**REQUIREMENT**:
Scan the lines below for the word "unfold". Copy each line you find it in.
--- --- ---
-- ==== Sys2Proof/Laws/Lanes.lean ====
section
/-!
SUPPORT. What each function of Machine/Lanes.lean can change: every law of the parts it names survives it.
-/
namespace Sys2Proof.Machine

variable {P : Part → Prop} {Q : State → Prop}

theorem setLane_law (hQ : Law P Q) (hP : Has P [.lanes]) {s : State} {n : Nat} {l : Lane}   (h0 : Q s) :
    Q (State.setLane s n l) := by
  unfold State.setLane
  repeat' first
    | with_reducible assumption
    | ((with_reducible refine boolGoal ?_); exact rfl)
    | ((with_reducible refine hP.one _ ?_); exact rfl)
    | ((try lift_lets); (with_reducible intro y); (have hy : Q y := ?_); clear_value y; rotate_left; subst y)
    | ((try lift_lets); (with_reducible intro y); (have hy : Q y.1 := ?_); clear_value y; rotate_left; subst y)
    | ((try lift_lets); (with_reducible intro x); (try clear_value x))
    | with_reducible refine hQ.lanes ?_ ?_

theorem setHead_law (hQ : Law P Q) (hP : Has P [.heads]) {s : State} {h : Nat} {e : HeadState}   (h0 : Q s) :
    Q (State.setHead s h e) := by
  unfold State.setHead
  repeat' first
    | with_reducible assumption
    | ((with_reducible refine boolGoal ?_); exact rfl)
    | ((with_reducible refine hP.one _ ?_); exact rfl)
    | ((try lift_lets); (with_reducible intro y); (have hy : Q y := ?_); clear_value y; rotate_left; subst y)
    | ((try lift_lets); (with_reducible intro y); (have hy : Q y.1 := ?_); clear_value y; rotate_left; subst y)
    | ((try lift_lets); (with_reducible intro x); (try clear_value x))
    | with_reducible refine hQ.heads ?_ ?_

theorem laneCause_law (hQ : Law P Q) (hP : Has P [.tokens]) {n : Nat} {c : Nat} {s : State} (hi0 : P (.one .lane n))  (h0 : Q s) :
    Q (laneCause n c s) := by
  unfold laneCause
  repeat' first
    | with_reducible assumption
    | ((with_reducible refine boolGoal ?_); exact rfl)
    | ((with_reducible refine hP.one _ ?_); exact rfl)
    | ((with_reducible refine hQ.wrAt hP hi0 ?_ ?_); exact rfl)
    | with_reducible refine hQ.wr hP ?_ ?_
    | with_reducible refine emit_law hQ (hP.sub rfl) ?_
    | with_reducible refine Law.ite ?_ ?_
    | ((try lift_lets); (with_reducible intro y); (have hy : Q y := ?_); clear_value y; rotate_left; subst y)
    | ((try lift_lets); (with_reducible intro x); (try clear_value x))
    | split

theorem laneCauses_law (hQ : Law P Q) (hP : Has P [.tokens]) {n : Nat} {mask : Nat} {s : State} (hi0 : P (.one .lane n))  (h0 : Q s) :
    Q (laneCauses n mask s) := by
  unfold laneCauses
  repeat' first
    | with_reducible assumption
    | ((with_reducible refine boolGoal ?_); exact rfl)
    | ((with_reducible refine hP.one _ ?_); exact rfl)
    | ((with_reducible refine hQ.wrAt hP hi0 ?_ ?_); exact rfl)
    | with_reducible refine hQ.wr hP ?_ ?_
    | with_reducible refine emit_law hQ (hP.sub rfl) ?_
    | with_reducible refine Law.ite ?_ ?_
    | ((try lift_lets); (with_reducible intro y); (have hy : Q y := ?_); clear_value y; rotate_left; subst y)
    | ((try lift_lets); (with_reducible intro x); (try clear_value x))
    | split

theorem scanAbort_law (hQ : Law P Q) (hP : Has P [.tokens]) {n : Nat} {s : State} (hi0 : P (.one .lane n))  (h0 : Q s) :
    Q (scanAbort n s) := by
  unfold scanAbort
  repeat' first
    | with_reducible assumption
    | ((with_reducible refine boolGoal ?_); exact rfl)
    | ((with_reducible refine hP.one _ ?_); exact rfl)
    | with_reducible refine laneCause_law hQ (hP.sub rfl) ?_ ?_
    | ((with_reducible refine hQ.wrAt hP hi0 ?_ ?_); exact rfl)
    | with_reducible refine hQ.wr hP ?_ ?_
    | with_reducible refine Law.ite ?_ ?_
    | split

theorem txIdle_law (hQ : Law P Q) (hP : Has P []) {n : Nat} {s : State} (hi0 : P (.one .lane n))  (h0 : Q s) :
    Q (txIdle n s) := by
  unfold txIdle
  repeat' first
    | with_reducible assumption
    | ((with_reducible refine boolGoal ?_); exact rfl)
    | ((with_reducible refine hP.one _ ?_); exact rfl)
    | ((with_reducible refine hQ.wrAt hP hi0 ?_ ?_); exact rfl)
    | with_reducible refine hQ.wr hP ?_ ?_
    | ((try lift_lets); (with_reducible intro y); (have hy : Q y := ?_); clear_value y; rotate_left; subst y)
    | ((try lift_lets); (with_reducible intro x); (try clear_value x))

theorem stopPrbs_law (hQ : Law P Q) (hP : Has P [.lanes]) {n : Nat} {s : State} (hi0 : P (.one .lane n))  (h0 : Q s) :
    Q (stopPrbs n s) := by
  unfold stopPrbs
  repeat' first
    | with_reducible assumption
    | ((with_reducible refine boolGoal ?_); exact rfl)
    | ((with_reducible refine hP.one _ ?_); exact rfl)
    | ((with_reducible refine hQ.wrAllAt hP hi0 ?_ ?_); simp only [List.all]; exact rfl)
    | ((with_reducible refine hQ.wrAll hP ?_ ?_); simp only [List.all]; exact rfl)
    | with_reducible refine setLane_law hQ (hP.sub rfl) ?_
    | ((try lift_lets); (with_reducible intro y); (have hy : Q y := ?_); clear_value y; rotate_left; subst y)
    | ((try lift_lets); (with_reducible intro y); (have hy : Q y.1 := ?_); clear_value y; rotate_left; subst y)
    | ((try lift_lets); (with_reducible intro x); (try clear_value x))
--- --- ---
**REPLY TO THE TASK**:
  unfold State.setLane
  unfold State.setHead
  unfold laneCause
  unfold laneCauses
  unfold scanAbort
  unfold txIdle
  unfold stopPrbs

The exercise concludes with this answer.